Sherry is what is known as a Chinese "housing slave."

Bloomberg explains:

Sheng is part of a generation of middle class that Chinese media has dubbed “fang nu,” or housing slaves, a reference to the lifetime of work needed to pay off their debts. They’re taking on mortgages even as the government maintains property curbs to damp prices that have almost tripled since China embarked in 1998 on a drive to increase private home ownership.

“It’s a treat for myself because I could never afford such a luxury after I start repaying my housing loans next month,” said Sheng, who paid 1.1 million yuan for the one-bedroom apartment on the city’s western outskirts and will be using about 70 percent of her salary to service her mortgage.

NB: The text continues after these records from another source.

-- ==== Sys2Proof/Machine/WenakCtl.lean ====
section
/-!
DEFINITION. Machine/WenakCtl.lean: branches and jumps (04 R113-R118), and the domain switch (04 R121; 05 R148-R152).
-/

namespace Sys2Proof.Machine

/-! ### Branches and jumps -/

/-- The check of a target (04 R115): a multiple of 4, and within PCC with all four bytes of its instruction (DESIGN
CHOICE, log entry 126). -/
def checkTarget (pcc : Cap) (t : Int) : Option Exc :=
  let a := BitVec.ofInt 64 t
  if t % 4 ≠ 0 then some (excMisalign a)
  else if t < pcc.base.toNat ∨ (pcc.limit : Int) < t + 4 then some (excCap 4 a)
  else none

/-- A jump to `t`, where gd takes the link address `A + 8` if there is a link register. -/
def jumpTo (h : Hart) (link : Option (BitVec 5)) (t : Int) (s : State) : Res :=
  let c := s.core h
  match checkTarget c.pcc t with
  | some x => .raises x s
  | none =>
    let s := match link with
      | some rd => s.setGpr h rd ((c.pc + 8).setWidth 64)
      | none => s
    .branch s (BitVec.ofInt 48 t)

/-- A conditional branch: taken where `p` holds of the registers (04 R113). A branch not taken checks no target. -/
def branchIf (h : Hart) (f : FmtB) (p : Word → Word → Bool) (s : State) : Res :=
  let c := s.core h
  if p (c.gpr f.ra) (c.gpr f.rb) then jumpTo h none (c.pc.toNat + 4 * f.disp.toInt) s else .branch s (c.pc + 8)

/-- The form of a branch: on a service core the displacement is 2 or more (04 R118). -/
def formB (h : Hart) (op : BitVec 6) (f : FmtB) : Form :=
  { word := encB op f, ok := !isService h || decide (2 ≤ f.disp.toInt), slot := false }

/-- BEQ. -/
def execBeq (h : Hart) (f : FmtB) (s : State) : Out := s.execute h (formB h 0x20 f) (branchIf h f fun a b => decide (a = b))
/-- BNE. -/
def execBne (h : Hart) (f : FmtB) (s : State) : Out := s.execute h (formB h 0x21 f) (branchIf h f fun a b => decide (a ≠ b))
/-- BLT. -/
def execBlt (h : Hart) (f : FmtB) (s : State) : Out := s.execute h (formB h 0x22 f) (branchIf h f fun a b => a.slt b)
/-- BGE. -/
def execBge (h : Hart) (f : FmtB) (s : State) : Out := s.execute h (formB h 0x23 f) (branchIf h f fun a b => !a.slt b)
/-- BLTU. -/
def execBltu (h : Hart) (f : FmtB) (s : State) : Out := s.execute h (formB h 0x24 f) (branchIf h f fun a b => a.ult b)
/-- BGEU. -/
def execBgeu (h : Hart) (f : FmtB) (s : State) : Out := s.execute h (formB h 0x25 f) (branchIf h f fun a b => !a.ult b)

/-- J. -/
def execJ (h : Hart) (f : FmtJ) (s : State) : Out :=
  s.execute h { word := encJ 0x26 f, ok := !isService h || decide (2 ≤ f.disp.toInt), slot := false } fun s =>
    jumpTo h none ((s.core h).pc.toNat + 4 * f.disp.toInt) s
/-- JAL: g31 takes A + 8. -/
def execJal (h : Hart) (f : FmtJ) (s : State) : Out :=
  s.execute h { word := encJ 0x27 f, svc := false, slot := false } fun s =>
    jumpTo h (some 31) ((s.core h).pc.toNat + 4 * f.disp.toInt) s
/-- JR. -/
def execJr (h : Hart) (f : FmtA) (s : State) : Out :=
  s.execute h { word := encA 0x28 0 f, ok := decide (f.rd = 0) && decide (f.rb = 0), svc := false, slot := false } fun s =>
    jumpTo h none (s.gpr h f.ra).toNat s
/-- JALR. -/
def execJalr (h : Hart) (f : FmtA) (s : State) : Out :=
  s.execute h { word := encA 0x28 1 f, ok := decide (f.rb = 0), svc := false, slot := false } fun s =>
    jumpTo h (some f.rd) (s.gpr h f.ra).toNat s

/-! ### The domain switch -/

/-- The first check that a gate capability fails (05 R148). -/
def gateFault (c : Cap) : Option Nat :=
  if !c.tag then some 1
  else if c.otype = 0 ∨ c.otype = 0xFFFF then some 2
  else if !(permBit c.perms pX && permBit c.perms pR && permBit c.perms pLC) then some 3
  else if c.base.toNat % 16 ≠ 0 ∨ c.limit < c.base.toNat + 32 then some 4
  else none

/-- The entry and the data capability of a gate record pass (05 R148). -/
def recordOk (entry data : Cap) : Bool := entry.usable && permBit entry.perms pX && (decide (data = {}) || data.usable)

/-- CJMP: the switch to the gate's entry (04 R121). -/
def switchTo (h : Hart) (entry data : Cap) (s : State) : Res :=
  let c := s.core h
  let c' := ((c.setCap 13 data).setCap 15 { c.pcc with otype := 0xFFFF }).setGpr 31 ((c.pc + 4).setWidth 64)
  .switch (s.setCore h { c' with pcc := entry }) entry.base none true

/-- CJMP reads the gate record (05 R148). -/
def enterGate (h : Hart) (g : Cap) (s : State) : Res :=
  let a := g.base.toNat
  match s.capRead h g.perms a with
  | (.error e, s) => .raises (excBus e (BitVec.ofNat 64 a)) s
  | (.ok entry, s) => match s.capRead h g.perms (a + 16) with
    | (.error e, s) => .raises (excBus e (BitVec.ofNat 64 (a + 16))) s
    | (.ok data, s) => if recordOk entry data then switchTo h entry data s else .raises (excCap 9) s

/-- The instruction retires only after every earlier store of the core has completed (05 R152); a deferred error that
this brings up comes first, but in a delay slot it waits for the boundary behind it (05 R155). -/
def settled (h : Hart) (s : State) (f : State → Res) : Res :=
  let s := s.settle h
  if (s.core h).defErr.isSome && (s.core h).slot.isNone && !s.hasWord h then .stays (s.accessesOver h) else f s

/-- CJMP. -/
def execCjmp (h : Hart) (f : FmtC) (s : State) : Out :=
  s.execute h { word := encC 0x29 0 f, ok := decide (f.x = 0 ∧ f.z = 0 ∧ f.u = 0), svc := false, wick := false, slot := false }
    fun s => match gateFault (s.cap h f.y) with
      | some d => .raises (excCap d) s
      | none => settled h s (enterGate h (s.cap h f.y))

/-- CRET (05 R149). The PC takes the low 48 bits of g31 (DESIGN CHOICE, log entry 125). -/
def execCret (h : Hart) (f : FmtC) (s : State) : Out :=
  s.execute h { word := encC 0x29 1 f, ok := decide (f.x = 0 ∧ f.y = 0 ∧ f.z = 0 ∧ f.u = 0), svc := false, wick := false,
                slot := false } fun s =>
    let r := s.cap h 15
    if r.tag && decide (r.otype = 0xFFFF) then
      settled h s fun s =>
        .switch (s.setCore h { s.core h with pcc := { r with otype := 0 } }) ((s.gpr h 31).setWidth 48) none true
    else .raises (excCap 6) s

end Sys2Proof.Machine
end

China’s growing middle class reaching for homeownership helped property prices rebound starting in the second half of last year. They rose 1 percent in January from December, the biggest gain in two years, according to real estate website SouFun Holdings Ltd. Home prices in Beijing and Shanghai each rose 2.3 percent from December.

Average per-square-meter prices in 100 cities tracked by SouFun are five times average monthly disposable incomes. A 100- square-meter (1,076-square-foot) apartment today costs about 40 years’ annual income, according to SouFun and government data, even as salaries have more than quadrupled since 1998.

Sheng was able to buy her 50-square-meter apartment after borrowing a combined 770,000 yuan through a 20-year mortgage from Agricultural Bank of China Ltd. and a 15-year loan from the local housing providence fund. Her parents helped with the 30 percent down payment. She will repay about 4,000 yuan a month for the home, a one-hour subway ride from central Shanghai’s historic Bund that cost 16 times her annual salary, based on the apartment price and her income.

Chinese homebuyers typically use 30 percent to 50 percent of their monthly incomes to repay mortgages, said Wu Hao, a manager at the loan brokerage of Bacic & 5i5j Group, Beijing’s second-biggest realtor for existing homes. It advises clients to keep monthly repayments lower than one-third of their incomes.

The “general guideline” among Chinese banks is that a borrower’s salary should be at least twice their monthly payment; otherwise they’ll be asked to submit proof of assets, such as property, cars, or insurance to show their ability to service the debt, Wu said. Using 70 percent of monthly income to pay the mortgage is “very rare,” she said.